City of Janesville

The City of Janesville has implemented many efforts to reduce stormwater runoff and pollutants from entering the Rock River and other area waterways. Besides the fact the Rock River flows directly through the city, Janesville’s storm sewer system directly connects the City of Janesville to the Rock River and other streams, ponds, wetlands, and stormwater outfalls in the area. Water that goes down storm drains in Janesville is not treated and flows directly to the Rock River and these other waterways. Janesville’s storm sewers are also regularly blocked by materials from around homes such as grass clippings, leaves, yard waste, and garbage, causing localized street flooding. Check out Janesville’s Stormwater Utility webpage to learn more about local stormwater issues and relevant ordinances in Janesville.

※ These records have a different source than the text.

-- ==== Sys2Proof/Laws/StpLaw.lean ====
section
/-! SUPPORT. Operations reach the Store Port only by offers to its write queue and by asking for page reads: a property of the
Store Port that these two keep is kept by every operation but those of the port itself. -/

set_option linter.unusedVariables false
set_option linter.unusedSimpArgs false
set_option linter.unusedTactic false
set_option linter.unreachableTactic false

namespace Sys2Proof.Machine

/-- A property of the Store Port that offers and read requests keep. -/
structure StpLaw (Q : Stp → Prop) : Prop where
  offers : ∀ q s, Q s.stp → Q (enqueue q s).2.stp
  reads  : ∀ (p : Stp) (r : List ReadReq), Q p → Q { p with reads := r }

/-- The Store Port of a state has a property. -/
def State.StpHas (s : State) (Q : Stp → Prop) : Prop := Q s.stp

variable {Q : Stp → Prop}

@[simp] theorem modPct_stpHas (s : State) (f : Pct → Pct) : (s.modPct f).StpHas Q ↔ s.StpHas Q := Iff.rfl
@[simp] theorem modIlm_stpHas (s : State) (f : Ilm → Ilm) : (s.modIlm f).StpHas Q ↔ s.StpHas Q := Iff.rfl
@[simp] theorem modHsu_stpHas (s : State) (f : Hsu → Hsu) : (s.modHsu f).StpHas Q ↔ s.StpHas Q := Iff.rfl
@[simp] theorem modLif_stpHas (s : State) (f : Lif → Lif) : (s.modLif f).StpHas Q ↔ s.StpHas Q := Iff.rfl
@[simp] theorem modNtb_stpHas (s : State) (f : Ntb → Ntb) : (s.modNtb f).StpHas Q ↔ s.StpHas Q := Iff.rfl
@[simp] theorem modSul_stpHas (s : State) (f : Sul → Sul) : (s.modSul f).StpHas Q ↔ s.StpHas Q := Iff.rfl
@[simp] theorem modLane_stpHas (s : State) (i : LaneNo) (f : Lane → Lane) :
    (s.modLane i f).StpHas Q ↔ s.StpHas Q := Iff.rfl
@[simp] theorem modPiu_stpHas (s : State) (i : LaneNo) (f : Piu → Piu) :
    (s.modPiu i f).StpHas Q ↔ s.StpHas Q := Iff.rfl
@[simp] theorem modVen_stpHas (s : State) (i : LaneNo) (f : Ven → Ven) :
    (s.modVen i f).StpHas Q ↔ s.StpHas Q := Iff.rfl
@[simp] theorem modInj_stpHas (s : State) (j : InjNo) (f : Injector → Injector) :
    (s.modInj j f).StpHas Q ↔ s.StpHas Q := Iff.rfl
@[simp] theorem emit_stpHas (s : State) (o : Output) : (s.emit o).StpHas Q ↔ s.StpHas Q := Iff.rfl
@[simp] theorem reach_stpHas (s : State) (d : Nat) : (s.reach d).StpHas Q ↔ s.StpHas Q := Iff.rfl
@[simp] theorem reachCapture_stpHas (s : State) (c : Word32) : (s.reachCapture c).StpHas Q ↔ s.StpHas Q := Iff.rfl
@[simp] theorem modTrip_stpHas (s : State) (f : Trip → Trip) : (s.modTrip f).StpHas Q ↔ s.StpHas Q := Iff.rfl
@[simp] theorem modLine_stpHas (s : State) (k : Nat) (f : OrderLine → OrderLine) :
    (s.modLine k f).StpHas Q ↔ s.StpHas Q := Iff.rfl
@[simp] theorem modTripFlags_stpHas (s : State) (f : TripFlags → TripFlags) :
    (s.modTripFlags f).StpHas Q ↔ s.StpHas Q := Iff.rfl
@[simp] theorem modHeld_stpHas (s : State) (i : LaneNo) (f : OrderLine → OrderLine) :
    (s.modHeld i f).StpHas Q ↔ s.StpHas Q := by unfold State.modHeld; split <;> simp
@[simp] theorem modRecord_stpHas (s : State) (i : LaneNo) (f : CompRecord → CompRecord) :
    (s.modRecord i f).StpHas Q ↔ s.StpHas Q := by simp [State.modRecord]
@[simp] theorem modFlags_stpHas (s : State) (i : LaneNo) (f : CompFlags → CompFlags) :
    (s.modFlags i f).StpHas Q ↔ s.StpHas Q := by simp [State.modFlags]
@[simp] theorem modAdditive_stpHas (s : State) (i : LaneNo) (k : Nat) (f : AdditiveLine → AdditiveLine) :
    (s.modAdditive i k f).StpHas Q ↔ s.StpHas Q := by simp [State.modAdditive]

Have you ever wondered what Janesville Looks like from above?

Past Stormwater Efforts

Rehabilitation of the City’s greenbelt system with conversion to native prairie vegetation: 

Janesville has been working on rehabilitating the city’s greenbelts as an ongoing project since 2007. There were two reasons for starting this program. First, because of the relatively recent EPA and WDNR stormwater regulations, the city is now required to clean stormwater runoff prior to the water entering a lake or stream. Second, because the greenbelts have become so degraded there is a need to rehabilitate these environmental corridors. The process of managing a greenbelt includes the removal of invasive trees and shrubs. This is followed by planting a ground cover, nursery crop, and prairie grasses. About a year later, wildflowers are planted within the greenbelt. Three years after the initial restoration, greenbelt lands are evaluated for a scheduled and supervised burn of prairie grasses and continued maintenance and restoration needs. The primary purpose of this project is to provide surface water run-off and prevent flooding and property damage. Greenbelts provide open space and encourage active and passive recreational activities. They also support wildlife, natural prairie growth, trail use, enhance adjacent property values, and overall aesthetics of the city. Future greenbelt plans include planting additional prairie, prescribed burns, and trail improvements.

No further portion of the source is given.